Dataset entries
@[simp] theorem Link.announce_record (e : Env) (lk : Link) : (lk.announce e).record = lk.record := by
  have h := congrArg Link.record (lk.announce_rest e)
  exact h
@[simp] theorem Link.announce_stage (e : Env) (lk : Link) : (lk.announce e).stage = lk.stage := by
  have h := congrArg Link.stage (lk.announce_rest e)
  exact h
@[simp] theorem Link.announce_peerUnits (e : Env) (lk : Link) : (lk.announce e).peerUnits = lk.peerUnits := by
  have h := congrArg Link.peerUnits (lk.announce_rest e)
  exact h
@[simp] theorem Link.announce_peerBurst (e : Env) (lk : Link) : (lk.announce e).peerBurst = lk.peerBurst := by
  have h := congrArg Link.peerBurst (lk.announce_rest e)
  exact h
@[simp] theorem Link.announce_ownSeed (e : Env) (lk : Link) : (lk.announce e).ownSeed = lk.ownSeed := by
  have h := congrArg Link.ownSeed (lk.announce_rest e)
  exact h
@[simp] theorem Link.announce_requalRef (e : Env) (lk : Link) : (lk.announce e).requalRef = lk.requalRef := by
  have h := congrArg Link.requalRef (lk.announce_rest e)
  exact h
@[simp] theorem Link.announce_burstCount (e : Env) (lk : Link) : (lk.announce e).burstCount = lk.burstCount := by
  have h := congrArg Link.burstCount (lk.announce_rest e)
  exact h
@[simp] theorem Link.announce_burstLimit (e : Env) (lk : Link) : (lk.announce e).burstLimit = lk.burstLimit := by
  have h := congrArg Link.burstLimit (lk.announce_rest e)
  exact h
@[simp] theorem Link.announce_gate (e : Env) (lk : Link) : (lk.announce e).gate = lk.gate := by
  have h := congrArg Link.gate (lk.announce_rest e)
  exact h
@[simp] theorem Link.announce_sending (e : Env) (lk : Link) : (lk.announce e).sending = lk.sending := by
  have h := congrArg Link.sending (lk.announce_rest e)
  exact h
@[simp] theorem Link.announce_owedFlow (e : Env) (lk : Link) : (lk.announce e).owedFlow = lk.owedFlow := by
  have h := congrArg Link.owedFlow (lk.announce_rest e)
  exact h
@[simp] theorem Link.announce_owedEcho (e : Env) (lk : Link) : (lk.announce e).owedEcho = lk.owedEcho := by
  have h := congrArg Link.owedEcho (lk.announce_rest e)
  exact h
@[simp] theorem Link.announce_holdForce (e : Env) (lk : Link) : (lk.announce e).holdForce = lk.holdForce := by
  have h := congrArg Link.holdForce (lk.announce_rest e)
  exact h
@[simp] theorem Link.announce_heldBy (e : Env) (lk : Link) : (lk.announce e).heldBy = lk.heldBy := by
  have h := congrArg Link.heldBy (lk.announce_rest e)
  exact h
@[simp] theorem Link.announce_bye (e : Env) (lk : Link) : (lk.announce e).bye = lk.bye := by
  have h := congrArg Link.bye (lk.announce_rest e)
  exact h
@[simp] theorem Link.announce_byeTimer (e : Env) (lk : Link) : (lk.announce e).byeTimer = lk.byeTimer := by
  have h := congrArg Link.byeTimer (lk.announce_rest e)
  exact h
@[simp] theorem Link.announce_rx (e : Env) (lk : Link) : (lk.announce e).rx = lk.rx := by
  have h := congrArg Link.rx (lk.announce_rest e)
  exact h
@[simp] theorem Link.announce_obs (e : Env) (lk : Link) : (lk.announce e).obs = lk.obs := by
  have h := congrArg Link.obs (lk.announce_rest e)
  exact h
@[simp] theorem Link.announce_skew (e : Env) (lk : Link) : (lk.announce e).skew = lk.skew := by
  have h := congrArg Link.skew (lk.announce_rest e)
  exact h
@[simp] theorem Link.announce_delays (e : Env) (lk : Link) : (lk.announce e).delays = lk.delays := by
  have h := congrArg Link.delays (lk.announce_rest e)
  exact h
@[simp] theorem Link.announce_toEngine (e : Env) (lk : Link) : (lk.announce e).toEngine = lk.toEngine := by
  have h := congrArg Link.toEngine (lk.announce_rest e)
  exact h
@[simp] theorem Link.announce_toOrder (e : Env) (lk : Link) : (lk.announce e).toOrder = lk.toOrder := by
  have h := congrArg Link.toOrder (lk.announce_rest e)
  exact h
@[simp] theorem Link.announce_toLog (e : Env) (lk : Link) : (lk.announce e).toLog = lk.toLog := by
  have h := congrArg Link.toLog (lk.announce_rest e)
  exact h
@[simp] theorem Link.announce_timers (e : Env) (lk : Link) :
    (lk.announce e).timers = { lk.timers with announce := some (msec 1) } := by
  have h := congrArg Link.timers (lk.announce_rest e)
  exact h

Task item
Go through the records and copy all of them exactly.

Answer box
@[simp] theorem Link.announce_record (e : Env) (lk : Link) : (lk.announce e).record = lk.record := by
  have h := congrArg Link.record (lk.announce_rest e)
  exact h
@[simp] theorem Link.announce_stage (e : Env) (lk : Link) : (lk.announce e).stage = lk.stage := by
  have h := congrArg Link.stage (lk.announce_rest e)
  exact h
@[simp] theorem Link.announce_peerUnits (e : Env) (lk : Link) : (lk.announce e).peerUnits = lk.peerUnits := by
  have h := congrArg Link.peerUnits (lk.announce_rest e)
  exact h
@[simp] theorem Link.announce_peerBurst (e : Env) (lk : Link) : (lk.announce e).peerBurst = lk.peerBurst := by
  have h := congrArg Link.peerBurst (lk.announce_rest e)
  exact h
@[simp] theorem Link.announce_ownSeed (e : Env) (lk : Link) : (lk.announce e).ownSeed = lk.ownSeed := by
  have h := congrArg Link.ownSeed (lk.announce_rest e)
  exact h
@[simp] theorem Link.announce_requalRef (e : Env) (lk : Link) : (lk.announce e).requalRef = lk.requalRef := by
  have h := congrArg Link.requalRef (lk.announce_rest e)
  exact h
@[simp] theorem Link.announce_burstCount (e : Env) (lk : Link) : (lk.announce e).burstCount = lk.burstCount := by
  have h := congrArg Link.burstCount (lk.announce_rest e)
  exact h
@[simp] theorem Link.announce_burstLimit (e : Env) (lk : Link) : (lk.announce e).burstLimit = lk.burstLimit := by
  have h := congrArg Link.burstLimit (lk.announce_rest e)
  exact h
@[simp] theorem Link.announce_gate (e : Env) (lk : Link) : (lk.announce e).gate = lk.gate := by
  have h := congrArg Link.gate (lk.announce_rest e)
  exact h
@[simp] theorem Link.announce_sending (e : Env) (lk : Link) : (lk.announce e).sending = lk.sending := by
  have h := congrArg Link.sending (lk.announce_rest e)
  exact h
@[simp] theorem Link.announce_owedFlow (e : Env) (lk : Link) : (lk.announce e).owedFlow = lk.owedFlow := by
  have h := congrArg Link.owedFlow (lk.announce_rest e)
  exact h
@[simp] theorem Link.announce_owedEcho (e : Env) (lk : Link) : (lk.announce e).owedEcho = lk.owedEcho := by
  have h := congrArg Link.owedEcho (lk.announce_rest e)
  exact h
@[simp] theorem Link.announce_holdForce (e : Env) (lk : Link) : (lk.announce e).holdForce = lk.holdForce := by
  have h := congrArg Link.holdForce (lk.announce_rest e)
  exact h
@[simp] theorem Link.announce_heldBy (e : Env) (lk : Link) : (lk.announce e).heldBy = lk.heldBy := by
  have h := congrArg Link.heldBy (lk.announce_rest e)
  exact h
@[simp] theorem Link.announce_bye (e : Env) (lk : Link) : (lk.announce e).bye = lk.bye := by
  have h := congrArg Link.bye (lk.announce_rest e)
  exact h
@[simp] theorem Link.announce_byeTimer (e : Env) (lk : Link) : (lk.announce e).byeTimer = lk.byeTimer := by
  have h := congrArg Link.byeTimer (lk.announce_rest e)
  exact h
@[simp] theorem Link.announce_rx (e : Env) (lk : Link) : (lk.announce e).rx = lk.rx := by
  have h := congrArg Link.rx (lk.announce_rest e)
  exact h
@[simp] theorem Link.announce_obs (e : Env) (lk : Link) : (lk.announce e).obs = lk.obs := by
  have h := congrArg Link.obs (lk.announce_rest e)
  exact h
@[simp] theorem Link.announce_skew (e : Env) (lk : Link) : (lk.announce e).skew = lk.skew := by
  have h := congrArg Link.skew (lk.announce_rest e)
  exact h
@[simp] theorem Link.announce_delays (e : Env) (lk : Link) : (lk.announce e).delays = lk.delays := by
  have h := congrArg Link.delays (lk.announce_rest e)
  exact h
@[simp] theorem Link.announce_toEngine (e : Env) (lk : Link) : (lk.announce e).toEngine = lk.toEngine := by
  have h := congrArg Link.toEngine (lk.announce_rest e)
  exact h
@[simp] theorem Link.announce_toOrder (e : Env) (lk : Link) : (lk.announce e).toOrder = lk.toOrder := by
  have h := congrArg Link.toOrder (lk.announce_rest e)
  exact h
@[simp] theorem Link.announce_toLog (e : Env) (lk : Link) : (lk.announce e).toLog = lk.toLog := by
  have h := congrArg Link.toLog (lk.announce_rest e)
  exact h
@[simp] theorem Link.announce_timers (e : Env) (lk : Link) :
    (lk.announce e).timers = { lk.timers with announce := some (msec 1) } := by
  have h := congrArg Link.timers (lk.announce_rest e)
  exact h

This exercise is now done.